Видение слуги, проткнутого коршуном его воспитанника, так больно бьет по нервам чувствительного воспитателя, что он с трудом добирается до постели, которая представляется смертным ложем. К счастью, фантазия на время оставляет свою жертву в покое, и Степан Трофимович впадает в легкое забытье, которое нарушает стук в дверь, и голос старого слуги, исполняющего роль мажордома, его покой совсем некстати тревожит. С трудом до сознания доходят слова: генеральша просит сообщить, что ему надо, может, необходимо за чем-то послать, ну, и прочее, все в таком духе. «Нет, нет», — громким голосом, почти криком Степан Трофимович отвечает и радуется, когда слуга удаляется.

Разбуженный, из полузабытья вырванный Степан Трофимович пытается вспомнить строки из некогда читанных им стихов поручика Лермонтова, впрочем, тогда еще он не был поручиком, будто ища в них оправдание виденному поутру. Если большой поэт о таком виде любви пишет стихи, значит, ничего в ней страшного нет, тем более что великие греки так друг друга любили, и ничего.

К тому же, может, и раньше Николя занимался подобным и не только с бывшим официантом? Два приятеля, одобренных матерью, к нему ведь приходят, сыновья людей в городе не последних. Что они делают? Надо было раньше воспользоваться тайным местом в стене.

О, Господи! Что матери скажет? Он ведь должен, просто обязан, это долг его матери сообщить. И что же он скажет? Ваш сын, сударыня, содомскому греху с слугой предается. Так и сказать? А та потребует и подробности. Это уж непременно. Как? В какой такой позе? Кто что делал? Кто кому как и куда? Что же он скажет? Любое слово мать-генеральшу убьет. И где взять слова, виденное пересказать? В русском языке нет таких слов. А во французском?

Степан Трофимович жуткими вопросами себя донимает, подробностями картины себя распаляет, а тем временем за окном уже потемнело. Снова стук в дверь, в ответ какие-то слова его, но, конечно, не те, которыми будет генеральше ее голого сына со вздернутым коршуном, из клюва которого белое-белое брызжет, описывать. Не те, не те.
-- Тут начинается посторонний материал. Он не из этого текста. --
-- ==== Sys2Proof/Certificates/Slice0/Obligations.lean ====
section
/-! DEFINITION. The statements for the provers. -/

open Sys2Proof Sys2Proof.Machine

/-! Lane instructions (R54, R94 to R114). -/

/-- R97, R98, R99. Each binary integer lane instruction that is ready answers a next state in which each element of each active lane of vd
holds the table's value of the elements of A, B and C, mod 2ⁿ, with sign by the type where the table says so; the latch ring takes the
result; nothing else changes but the pc. -/
def Obligations.IntegerLanes : Prop :=
  ∀ e ∈ ([ (Instr.vadd, intI, fun _ a b _ => (a : Int) + b),
    (Instr.vsub, intI, fun _ a b _ => (a : Int) - b),
    (Instr.vmul, intI, fun _ a b _ => (a : Int) * b),
    (Instr.vmulh, intI, fun t a b _ => valInt t a * valInt t b / 2 ^ t.width),
    (Instr.vmin, intI, fun t a b _ => min (valInt t a) (valInt t b)),
    (Instr.vmax, intI, fun t a b _ => max (valInt t a) (valInt t b)),
    (Instr.vabsd, intI, fun t a b _ => ((valInt t a - valInt t b).natAbs : Int)),
    (Instr.vand, intN, fun _ a b _ => ((a &&& b : Nat) : Int)),
    (Instr.vor, intN, fun _ a b _ => ((a ||| b : Nat) : Int)),
    (Instr.vxor, intN, fun _ a b _ => ((a ^^^ b : Nat) : Int)),
    (Instr.vandn, intN, fun t a b _ => ((a &&& (2 ^ t.width - 1 - b) : Nat) : Int)),
    (Instr.vshl, intN, fun t a b _ => (a : Int) * 2 ^ (b % t.width)),
    (Instr.vshr, intN, fun t a b _ => (a : Int) / 2 ^ (b % t.width)),
    (Instr.vsra, intI, fun t a b _ => sxInt t.width a / 2 ^ (b % t.width)),
    (Instr.vrot, intN, fun t a b _ => (a : Int) * 2 ^ (b % t.width) + (a : Int) / 2 ^ (t.width - b % t.width)),
    (Instr.vadds, intI, fun t a b _ => max (tyMin t) (min (tyMax t) (valInt t a + valInt t b))),
    (Instr.vsubs, intI, fun t a b _ => max (tyMin t) (min (tyMax t) (valInt t a - valInt t b))),
    (Instr.vmad, madSpec, fun _ a b c => (a : Int) * b + c),
    (Instr.vbfx, bfxSpec, fun t a b _ =>
      let pos := b % 256
      let len := if t.width ≤ pos then 0 else min (b / 256 % 256) (t.width - pos)
      if len = 0 then 0 else if t.signed then sxInt len (a / 2 ^ pos % 2 ^ len) else ((a / 2 ^ pos % 2 ^ len : Nat) : Int)),
    (Instr.vbfi, bfiSpec, fun t a b c =>
      let pos := b % 256
      let len := if t.width ≤ pos then 0 else min (b / 256 % 256) (t.width - pos)
      let m := (2 ^ len - 1) * 2 ^ pos
      (((c &&& (2 ^ t.width - 1 - m)) ||| (a * 2 ^ pos &&& m) : Nat) : Int)) ]
      : List ((VFmt → Instr) × LaneSpec × (Ty → Nat → Nat → Nat → Int))),
  ∀ (f : VFmt) (s : State) (h : Here), let j := jobV e.2.1 f
    LaneReady j true s h →
    ∃ (r : Regs) (z : Nat → Nat), exec (e.1 f) s = .next (s.goesOn h r (lenOf f.pfx)) ∧ LaneWrites j h z r ∧
      ∀ l, Packed j.td.width (fun a b c => (e.2.2 j.td a b c % 2 ^ j.td.width).toNat)
        ((j.src s h).a l) ((j.src s h).b l) ((j.src s h).c l) (z l)

/-- R100, R101, R102. `vsel` gives every lane of PRED A where the prefix mask's bit is 1 and B elsewhere; `vaddr` adds a 32-bit value,
zero- or sign-extended by the type, to a 64-bit base; `vrq` requantises A × B by the control word C. -/
def Obligations.SelectAddressRequantise : Prop :=
  (∀ (f : VFmt) (s : State) (h : Here), let j := { jobV selSpec f with sel := true }
    LaneReady j true s h →
    ∃ r, exec (.vsel f) s = .next (s.goesOn h r (lenOf f.pfx)) ∧
      LaneWrites j h (fun l => if inSet (h.g.maskOf (mskOf f.pfx)) l then (j.src s h).a l else (j.src s h).b l) r) ∧
  (∀ (f : VFmt) (s : State) (h : Here), let j := { jobV addrSpec f with tb := .i32 }
    LaneReady j true s h →
    ∃ r z, exec (.vaddr f) s = .next (s.goesOn h r (lenOf f.pfx)) ∧ LaneWrites j h z r ∧
      ∀ l, (z l : Int) = ((j.src s h).a l + if (j.td == .i64) = true then sxInt 32 ((j.src s h).b l) else ((j.src s h).b l : Int)) % 2 ^ 64) ∧
  ∀ (f : VFmt) (s : State) (h : Here),
    let j := { jobV rqSpec f with ta := .i32, tb := .i32, tc := .i32, nb := .i32, td := .i32 }
    let i8 := tyOf rqSpec.dflt f.pfx == .i8
    LaneReady j true s h →
    ∃ r z, exec (.vrq f) s = .next (s.goesOn h r (lenOf f.pfx)) ∧ LaneWrites j h z r ∧
      ∀ l, let p := sxInt 32 ((j.src s h).a l) * sxInt 32 ((j.src s h).b l)
        let c := (j.src s h).c l
        let sh := 31 + c % 32
        let q := p.sign * (((p.natAbs + 2 ^ (sh - 1)) / 2 ^ sh : Nat) : Int)
        let n4 := c / 128 % 2 = 1
        let lo : Int := if i8 then (if n4 then -8 else -128) else 0
        let hi : Int := if i8 then (if n4 then 7 else 127) else if n4 then 15 else 255
        (z l : Int) = max lo (min hi (q + sxInt 8 (c / 256 % 256))) % 2 ^ 32

/-- R108, the integer rows. Each unary integer lane instruction that is ready completes; its result elements are what the table says. -/
def Obligations.IntegerUnary : Prop :=
  ∀ e ∈ ([ (Instr.vmov, movSpec, fun _ a z => z = a),
    (Instr.vnot, intN, fun t a z => z = 2 ^ t.width - 1 - a),
    (Instr.vneg, negSpec, fun t a z => (z : Int) = -(a : Int) % 2 ^ t.width),
    (Instr.vabs, negSpec, fun t a z => (z : Int) = ((sxInt t.width a).natAbs : Int) % 2 ^ t.width),
    (Instr.vpopc, intN, fun t a z => z = ((List.range t.width).filter a.testBit).length),
    (Instr.vclz, intN, fun t a z => if a = 0 then z = t.width else 2 ^ (t.width - 1 - z) ≤ a ∧ a < 2 ^ (t.width - z) ∧ z < t.width),
    (Instr.vctz, intN, fun t a z => if a = 0 then z = t.width else 2 ^ z ∣ a ∧ ¬2 ^ (z + 1) ∣ a),
    (Instr.vbrev, intN, fun t a z => ∀ i, i < t.width → z.testBit i = a.testBit (t.width - 1 - i)) ]
      : List ((UFmt → Instr) × LaneSpec × (Ty → Nat → Nat → Prop))),
  ∀ (f : UFmt) (s : State) (h : Here), let j := jobU e.2.1 f
    LaneReady j true s h →
    ∃ (r : Regs) (z : Nat → Nat), exec (e.1 f) s = .next (s.goesOn h r (lenOf f.pfx)) ∧ LaneWrites j h z r ∧
      ∀ l k, k * j.td.width < max 32 j.td.width → e.2.2 j.td (packedAt j.td.width k ((j.src s h).a l)) (packedAt j.td.width k (z l))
А где те отыскать?

Гонимый извечным вопросом о нужных, жизненно необходимых словах, в которых ни голенький Николя, ни обнаженный отрок Никол не нуждаются, Степан Трофимович впадает в дремоту, дождь, полдня идущий, его усыпляет, трещащий на ветру старый дом деревянный в этом ему помогает, лодка качается, в ней ни поэта-рассказчика, ни жуткой контрабандистки, но они, учитель и его ученик, оба древние греки, между которыми в первый раз должно произойти то, что должно случиться между учителем и учеником.

В лунном свете ученик поднимается, легкую тунику сбрасывает, та кружевно, волнами оплывает, на дно лодки медленно опускаясь. Пораженный изысканной красотой юного воспитанника, бородатый и умудренный поднимается, и его тяжелая туника опускается на дно лодки холмом, легкую ученическую покрывая.

Картина во сне представляется как бы со стороны: вот, бородатый взмахом руки безбородого к себе призывает, его руки скользят по телу воспитанника, по нежной коже его, и в ответ руки безбородого гладят тело воспитателя, шершавую в шрамах от битв кожу его. Симметрично тем местам, которых касается воспитатель, и воспитанник ласкает тело учителя. Рука бородатого скользит по груди, туда же рука безбородого. Касается впалого живота — и он скользит по твердому выпуклому холму. Но вот рука бородатого задержалась на ляжке без единого волоска, и рука юного — на волосатую ляжку своего воспитателя.

От этой картины спящий почти просыпается, он во сне и наяву, мечется между, покоя не находя, слово голубь места, где может он приземлиться. Спящий-проснувшийся — между, с одной стороны — безбородый, бородатый — с другой. Он же тот, в которого оба тычут раздвоенно жадные клювы — клюют его тело, до печени добираясь, а за окном ворона кричит, их направляя, словно жаждет увидеть извержение белого-белого бородатого в молодого и юного в бородатого.

За окном черная каркающая темнота. За стеной чмокающая бездна. Что делать? Как вырваться? Податься куда?

Степан Трофимович хочет ворону прогнать, слушать карканье больше невмоготу, но, чтобы прогнать, надо проснуться, и, он, сделав усилие, просыпается в темноте. Еще ночь. Дождь прекратился. Дом тихо поскрипывает, несчастного воспитателя своевластного отрока утешая.

Что еще остается ему, бедному страннику, несчастному приживалу? Утешиться, постаравшись забыть то, что увидел, то, о чем втайне подозревал? Через день, от болезни оправившись, встав с постели, он продолжил свои обязанности исполнять, будучи принят воспитанником вопросом о здоровье — Николя правила учтивости никогда не забывал — а также горячим участием генеральши, вышедшей к завтраку, чего обыкновенно не делала.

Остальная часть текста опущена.